Comment s’expliquer un effondrement aussi rapide ? Cette rigidité tenait à la présence de professeurs agrégés ou normaliens, fait sur le même moule. Mais cela tenait surtout à une raison fondamentale : cet enseignement très stable était habité par une volonté d’encyclopédisme, de totalisation. Et cette volonté de totalité allait à rebrousse-poil de toute la fragmentation opérée par la philosophie et les sciences humaines depuis maintenant un siècle. Progressivement, une pensée du multiple, du fragment, de la trace avait grignoté le cogito triomphant.

En fait, l’intégration très forte de l’Université cachait une immense faiblesse intérieure. En réalité, l’instance universitaire ressemblait à une construction vermoulue qui avait gardé sa forme extérieure mais rongée de l’intérieur ; une poussée assez forte avait suffi pour en montrer la fragilité et elle s’était affaissée. Autrement dit, ce n’est pas de l’extérieur que l’Université classique avait sombré, mais de l’intérieur.

Il faut ajouter un autre élément. La philosophie aurait pu éviter une crise et un bouleversement aussi radicaux. Ceux-ci n’étaient pas inéluctables et trahissaient tout de même un manque essentiel : la non-prise en compte de la dimension historique de la pensée. L’Université se vivait ex aeterno, indifférente aux changements de société. Elle a fait la douloureuse expérience de ce que l’histoire n’est pas extrinsèque mais intrinsèque à la pensée, qu’elle bouleverse le statut de la raison. Il ne s’agit pas de dire que les vérités fondamentales sont changeantes (exemple : le principe de contradiction). C’est toujours une approche superficielle de l’histoire qui conduit au relativisme. Désormais, après mai 1968, on ne peut plus oublier d’articuler la pensée et l’histoire.

3) L’après-mai 68

Aujourd’hui, les professeurs sont beaucoup plus libres d’enseigner les matières qu’ils affectionnent et pour lesquelles ils sont compétents. On sait aussi l’importance actuelle de la philosophie analytique, du formalisme linguistique devenus dominants dans certaines universités.

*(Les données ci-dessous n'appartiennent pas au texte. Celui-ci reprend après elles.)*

-- ==== Sys2Proof/Machine/Extract.lean ====
section
/-!
DEFINITION. Meanings of mx (08 R165), of the extractor's acceptance (06 R124) and of an extraction's completion (R127).
-/
namespace Sys2Proof.Machine

/-- MX (R165): issue into the matrix queue. -/
def execMx (c : CombId) (f : TForm) (s : State) : Out := .next (s.issueT c .mx f)

/-- An mmul of a slot has not completed (R74). -/
def Mat.slotBusy (m : Mat) (slot : Fin 4) : Bool :=
  m.run.any fun fl => match fl.e.op with
    | .mmul _ _ x .. => x == slot
    | _ => false

/-- The next mx of the extractor, with the queue without it: the oldest one whose slot no earlier instruction of the queue names and no
mmul in the array is still working on (R74, R109) (DEDUCED, log entry 82). -/
def pickMx (busy : Fin 4 → Bool) : List (Fin 4) → List QEntry → Option (QEntry × List QEntry)
  | _, [] => none
  | slots, e :: es =>
    match e.op with
    | .mx _ _ _ slot .. =>
      if slots.contains slot || busy slot then (pickMx busy (slot :: slots) es).map fun r => (r.1, e :: r.2) else some (e, es)
    | .mmul _ _ slot .. => (pickMx busy (slot :: slots) es).map fun r => (r.1, e :: r.2)
    | _ => (pickMx busy slots es).map fun r => (r.1, e :: r.2)

/-- EXTRACTOR_ACCEPT (R124, R109): the extractor starts its next mx (DESIGN CHOICE, log entry 5). -/
def execExtractorAccept (c : CombId) (s : State) : Out :=
  .next (
    let k := s.comb c
    if k.testing then s
    else match pickMx k.mat.slotBusy [] k.seq.qMat with
      | none => s
      | some (e, rest) =>
        match e.op with
        | .mx shape dr d slot rm cs sv bv lo hi base pitch =>
          (s.modSeq c fun q => { q with qMat := rest }).startMx c e shape dr d slot rm cs sv bv lo hi base pitch
        | _ => s)

/-- MX_COMPLETION (R124, R127): the oldest extraction's writes are visible, its ceiling is raised and its counter moves. -/
def execMxCompletion (c : CombId) (s : State) : Out :=
  .next (
    match (s.comb c).ext.run with
    | [] => s
    | fl :: rest => (s.modExt c fun x => { x with run := rest }).complete c 0 fl)

end Sys2Proof.Machine
end

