/-- R307 to R309: an engine digests its oldest request: SEAL_COUNT moves, the slot takes the seal and its marks, and who waited goes
on.
R112, R114, Table 5.4: an atomic unit applies its oldest operation to the 64 bytes at its address and to no other byte, and an LF64
overflow counts in the unit's register. -/
def Obligations.SealEngineAndAtomicUnit : Prop :=
  (∀ (s : State) (e : Fin 26) (r : SealReq), (s.seals.reqs.find? (·.engine == e)) = some r → r.bulk = none →
    ∃ t, exec (.sealEngineServe e) s = .next t ∧ t.seals.reqs = s.seals.reqs.erase r ∧ t.seals.count = s.seals.count + 1 ∧
      (r.slot = 0 → t.seals.slots = s.seals.slots) ∧
      (r.slot ≠ 0 → Sparse.get {} t.seals.slots r.slot.toNat =
        { digest := sealOf r.header r.body, chime := s.chm.n, valid := true, poison := r.poison, clash := r.clash, src := r.src,
          length := BitVec.ofNat 48 r.body.length }) ∧
      (∀ j : Fin 65536, j.val ≠ r.slot.toNat → Sparse.get {} t.seals.slots j.val = Sparse.get {} s.seals.slots j.val) ∧
      (r.poison = true → t.seals.status.getLsbD 3 = true) ∧ (r.clash = true → t.seals.status.getLsbD 2 = true) ∧
      (r.addr = none → t.mem = s.mem) ∧
      (∀ (c : CombId) (id i : Nat) (fl : Flight), r.owner = some (c, id) → (s.comb c).crrRun[i]? = some fl → fl.id = id → fl.waits = 1 →
        ∃ fl' : Flight, (t.comb c).crrRun[i]? = some fl' ∧ fl'.waits = 0 ∧ fl'.e = fl.e)) ∧
  (∀ (s : State) (u : Nat) (r : AtomicReq), s.mem.wf = true → s.mem.crc = [] →
    (s.mem.atomics.find? (·.1 == u)) = some (u, r) → r.data.length = 64 →
    (r.addr < 0x00F000000000 → s.retraining (r.addr / 4096) = true → exec (.atomicOperation u) s = .next s) ∧
    (¬ (r.addr < 0x00F000000000 ∧ s.retraining (r.addr / 4096) = true) →
      let w := atomicSize r.op
      let res := atomicBytes r.op w (64 / w) (s.bytes r.addr 64) r.data
      ∃ t, exec (.atomicOperation u) s = .next t ∧ t.mem.atomics = s.mem.atomics.erase (u, r) ∧ t.bytes r.addr 64 = res.1 ∧
        (∀ x, x < r.addr ∨ r.addr + 64 ≤ x → t.byte x = s.byte x) ∧
        (∀ m, s.region r.addr = .hbm m → (t.mcs[m]).aovf = (s.mcs[m]).aovf + BitVec.ofNat 64 res.2) ∧
        (∀ q, s.region r.addr = .square q → (t.squares[q]).aovf = (s.squares[q]).aovf + BitVec.ofNat 64 res.2) ∧
        (∀ d, (t.comb d).seq = (s.comb d).seq)))

/-- R231, R251, R233: the consignment at the head of the fabric queue starts while fewer than 256 to its peer are open and 4,096 of the
last millisecond have started; a fenced destination completes it at once. -/
def Obligations.ConsignmentStarts : Prop :=
  ∀ (s : State) (c : CombId) (e : QEntry), (s.comb c).seq.qFab = [e] → (∀ b ∈ s.col.bars, b.comb = c → b.started = true) →
    (∀ d a w op, e.op = .put d a w op →
      let dst := s.rte.physOf s.rte.inj (coordOf w)
      (s.rte.fenced dst = true → ∃ t, exec (.consignmentStart c) s = .next t ∧ (t.comb c).seq.qFab = [] ∧
        t.fab = s.fab ∧ t.rte = s.rte ∧ (t.comb c).seq.busy = (s.comb c).seq.busy.set 3 ((s.comb c).seq.busy[3] - 1) ∧
        (t.comb c).crrStatus.getLsbD 0 = true) ∧
      (s.rte.fenced dst = false → s.mayStart (.chip dst) = false → exec (.consignmentStart c) s = .next s) ∧
      (s.rte.fenced dst = false → s.mayStart (.chip dst) = true → s.openRuns a.ranges = true →
        ∃ (t : State) (x : Cons), exec (.consignmentStart c) s = .next t ∧ (t.comb c).seq.qFab = [] ∧ x ∈ t.fab.open_ ∧
          t.fab.open_.length = s.fab.open_.length + 1 ∧
          (x.key, x.cid, x.n, x.members) = (.chip dst, Sparse.get 0 s.fab.next dst.toNat, a.dropCount, [(dst, 0)]) ∧
          x.sent = min a.dropCount 1024 ∧ t.rte.drops.length = s.rte.drops.length + 1 + min a.dropCount 1024)) ∧
    (∀ dr d a w, e.op = .get dr d a w →
      let dst := s.rte.physOf s.rte.inj (coordOf w)
      s.rte.fenced dst = false → s.mayStart (.chip dst) = true → d.dropCount ≠ 0 →
        ∃ (t : State) (x : Cons), exec (.consignmentStart c) s = .next t ∧ (t.comb c).seq.qFab = [] ∧ x ∈ t.fab.open_ ∧
          (x.key, x.cid, x.n, x.sent) = (.chip dst, Sparse.get 0 s.fab.next dst.toNat, d.dropCount, 0) ∧
          t.rte.drops.length = s.rte.drops.length + 1) ∧
    (∀ d a w, e.op = .mcast d a w →
      let g : BitVec 8 := w.setWidth 8
      let all := (((s.rte.tab[s.rte.inj]).members g).map (s.rte.physOf s.rte.inj)).filter (· ≠ s.rte.selfId)
      (∀ p ∈ all, s.rte.fenced p = false) →
      (all = [] → ∃ t, exec (.consignmentStart c) s = .next t ∧ (t.comb c).seq.qFab = [] ∧ t.fab = s.fab ∧
        (t.comb c).seq.busy = (s.comb c).seq.busy.set 3 ((s.comb c).seq.busy[3] - 1)) ∧
      (all ≠ [] → s.mayStart (.group g) = false → exec (.consignmentStart c) s = .next s) ∧
      (all ≠ [] → s.mayStart (.group g) = true → s.openRuns a.ranges = true →
        ∃ (t : State) (x : Cons), exec (.consignmentStart c) s = .next t ∧ (t.comb c).seq.qFab = [] ∧ x ∈ t.fab.open_ ∧
          (x.key, x.n, x.members) = (.group g, a.dropCount, all.map fun p => (p, 0)) ∧
          x.sent = min a.dropCount 1024 ∧ t.rte.drops.length = s.rte.drops.length + 1 + min a.dropCount 1024))
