@[simp] theorem State.orderWrite_pending (s : State) (r : Reg) (v : W64) : (s.orderWrite r v).pending = s.pending := by
  cases r
  case rteEpoch =>
    unfold State.orderWrite
    dsimp only
    split <;> rfl
  case rteFence w => exact s.writeFence_pending w v
  case chmRoot =>
    unfold State.orderWrite
    dsimp only
    split
    · exact s.earlyWrite_pending _ _
    · rfl
  case stpStep => exact (State.endRound_pending _).trans (s.writeReg_pending _ _)
  case memStrength m => exact s.startRecode_pending _ _
  case lnkCtrl l => exact s.writeLnkCtrl_pending _ _
  case ethNotify => exact (State.tellLost_pending _).trans (s.writeReg_pending _ _)
  case colCfg | colSpill | chmPending => rfl
  all_goals exact s.writeReg_pending _ v

@[simp] theorem State.hallWrite_pending (s : State) (table : Bool) (r : Option Reg) (v : W64) : (s.hallWrite table r v).1.pending = s.pending := by
  unfold State.hallWrite
  repeat' split
  all_goals simp

@[simp] theorem State.runWrites_pending (s : State) (h : OrderHdr) (code : BitVec 8) (table : Bool) (was : DevState) (i : Nat)
    (l : List (Option Reg × W64)) : (s.runWrites h code table was i l).pending = s.pending := by
  induction l generalizing s i with
  | nil => exact s.reply_pending _ _ _ _
  | cons x l ih =>
    unfold State.runWrites
    dsimp only
    split
    · rw [ih, State.hallWrite_pending]
    · exact s.refuse_pending _ _ _ _ _

@[simp] theorem State.writeRegs_pending (s : State) (h : OrderHdr) (table : Bool) (fields : List Nat) (ws : List (Option Reg × W64)) :
    (s.writeRegs h table fields ws).pending = s.pending := by
  simp [State.writeRegs]

/-! ### Consignments of bytes -/

@[simp] theorem State.putBulk_pending (s : State) (b : Bulk) : (s.putBulk b).pending = s.pending := by
  simp [State.putBulk]

@[simp] theorem State.dropBulk_pending (s : State) (b : Bulk) : (s.dropBulk b).pending = s.pending := by
  simp [State.dropBulk]

@[simp] theorem State.bulkDone_pending (s : State) (b : Bulk) : (s.bulkDone b).pending = s.pending := by
  simp [State.bulkDone]

@[simp] theorem State.takePiece_pending (s : State) (b : Bulk) (p : BulkPiece) : (s.takePiece b p).pending = s.pending := by
  simp [State.takePiece]

@[simp] theorem State.bulkPiece_pending (s : State) (h : OrderHdr) (p : BulkPiece) : (s.bulkPiece h p).pending = s.pending := by
  unfold State.bulkPiece
  split <;> simp

@[simp] theorem State.bulkExpire_pending (s : State) (src : Nat) (cid : BitVec 32) : (s.bulkExpire src cid).pending = s.pending := by
  unfold State.bulkExpire
  split <;> simp

@[simp] theorem State.bulkData_pending (s : State) (h : OrderHdr) (addr len : Nat) (cid : BitVec 32) :
    (s.bulkData h addr len cid).pending = s.pending := by
  simp [State.bulkData]

/-! ### The muster -/

@[simp] theorem State.beginElect_pending (s : State) : s.beginElect.pending = s.pending := by
  simp [State.beginElect]

@[simp] theorem State.timeSym_pending (s : State) : s.timeSym.2.pending = s.pending := by
  simp [State.timeSym]

@[simp] theorem State.sendTime_pending (s : State) (ls : List LinkId) : (s.sendTime ls).pending = s.pending := by
  simp [State.sendTime]

@[simp] theorem State.foreignBase_pending (s : State) (l : LinkId) : (s.foreignBase l).pending = s.pending := by
  simp [State.foreignBase]

@[simp] theorem State.phaseDone_pending (s : State) : s.phaseDone.pending = s.pending := by
  unfold State.phaseDone
  repeat' split
  all_goals simp

@[simp] theorem State.delayDone_pending (s : State) (l : LinkId) (xs : List Int) : (s.delayDone l xs).pending = s.pending := by
  simp [State.delayDone]

@[simp] theorem State.onEcho_pending (s : State) (l : LinkId) (x : EchoSym) : (s.onEcho l x).pending = s.pending := by
  simp [State.onEcho]

@[simp] theorem State.onPing_pending (s : State) (l : LinkId) (t1 : BitVec 64) : (s.onPing l t1).pending = s.pending := by
  simp [State.onPing]

@[simp] theorem State.startBase_pending (s : State) : s.startBase.pending = s.pending := by
  simp [State.startBase]

@[simp] theorem State.settle_pending (s : State) : s.settle.pending = s.pending := by
  unfold State.settle
  repeat' split
  all_goals simp

@[simp] theorem State.onElect_pending (s : State) (l : LinkId) (x : ElectSym) : (s.onElect l x).pending = s.pending := by
  simp [State.onElect]

@[simp] theorem State.onTime_pending (s : State) (l : LinkId) (x : TimeSym) : (s.onTime l x).pending = s.pending := by
  simp [State.onTime]

@[simp] theorem State.onChime_pending (s : State) (l : LinkId) (x : ChimeSym) (stamp : BitVec 70) : (s.onChime l x stamp).pending = s.pending := by
  simp [State.onChime]

@[simp] theorem State.succession_pending (s : State) : s.succession.pending = s.pending := by
  simp [State.succession]

end Sys2Proof.Machine
end

section
/-!
SUPPORT for O41. The queue of waiting commands is left alone by orders, power and register writes:
one lemma per function of the model, in the order of its files. Only what puts commands in the queue writes that field, so each lemma is
a case split and the lemmas before it.
-/
namespace Sys2Proof.Machine

/-! ### Orders of the Hall -/

theorem execStatus_goes (h : OrderHdr) (s : State) : s.Goes (execStatus h s) := by
  simp [execStatus]

@[simp] theorem State.runReads_pending (s : State) (h : OrderHdr) (i : Nat) (vs : List W64) (l : List (BitVec 48)) :
    (s.runReads h i vs l).pending = s.pending := by
  induction l generalizing s i vs with
  | nil => exact s.reply_pending _ _ _ _
  | cons a l ih =>
    unfold State.runReads
    split
    · exact s.refuse_pending _ _ _ _ _
    split
    · exact s.refuse_pending _ _ _ _ _
    · exact (ih _ _ _).trans (s.meter_pending _)

theorem execRegRead_goes (h : OrderHdr) (addrs : List (BitVec 48)) (s : State) : s.Goes (execRegRead h addrs s) := by
  simp [execRegRead]

theorem execRegWrite_goes (h : OrderHdr) (ws : List (BitVec 48 × BitVec 64)) (s : State) : s.Goes (execRegWrite h ws s) := by
  simp [execRegWrite]

theorem execTableWrite_goes (h : OrderHdr) (ws : List (BitVec 48 × BitVec 64)) (s : State) : s.Goes (execTableWrite h ws s) := by
  simp [execTableWrite]

theorem execBulkWrite_goes (h : OrderHdr) (b : BulkPiece) (s : State) : s.Goes (execBulkWrite h b s) := by
  simp [execBulkWrite]

theorem execBulkTimeout_goes (src : Nat) (cid : BitVec 32) (s : State) : s.Goes (execBulkTimeout src cid s) := by
  simp [execBulkTimeout]

theorem execBulkRead_goes (h : OrderHdr) (addr : BitVec 48) (len : BitVec 32) (cid : BitVec 32) (s : State) :
    s.Goes (execBulkRead h addr len cid s) := by
  simp [execBulkRead]

@[simp] theorem State.beginMuster_pending (s : State) : s.beginMuster.pending = s.pending := by
  simp [State.beginMuster]

theorem execMuster_goes (h : OrderHdr) (s : State) : s.Goes (execMuster h s) := by
  simp [execMuster]

theorem execLoad_goes (h : OrderHdr) (img : BitVec 48) (combs : BitVec 64) (s : State) : s.Goes (execLoad h img combs s) := by
  refine State.goes_next.2 (s.order_pending h _ fun t => ?_)
  dsimp only
  split
  · exact t.refuse_pending _ _ _ _ _
  have hread := t.readImage_pending img.toNat
  split
  next u hu => 
    rw [hu] at hread
    exact (u.refuse_pending _ _ _ _ _).trans hread
  next im t1 ht =>
    rw [ht] at hread
    refine (State.reply_pending _ _ _ _ _).trans ((foldl_pending _ _ t1 fun t c => ?_).trans hread)
    simp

Pour autant, il ne faudrait pas naïvement survaloriser la pensée actuelle qui présente aussi des faiblesses incontestables : oubli de la métaphysique, subjectivité des programmes, séduction pour le nihilisme, engouement pour la philosophie anglo-saxonne avec quelques quinze ans de retard, alors que les Américains en reviennent. Surtout, désormais les sciences humaines se sont désolidarisées de la philosophie : que leur autonomie soit légitime ne signifie pas que l’indépendance le soit.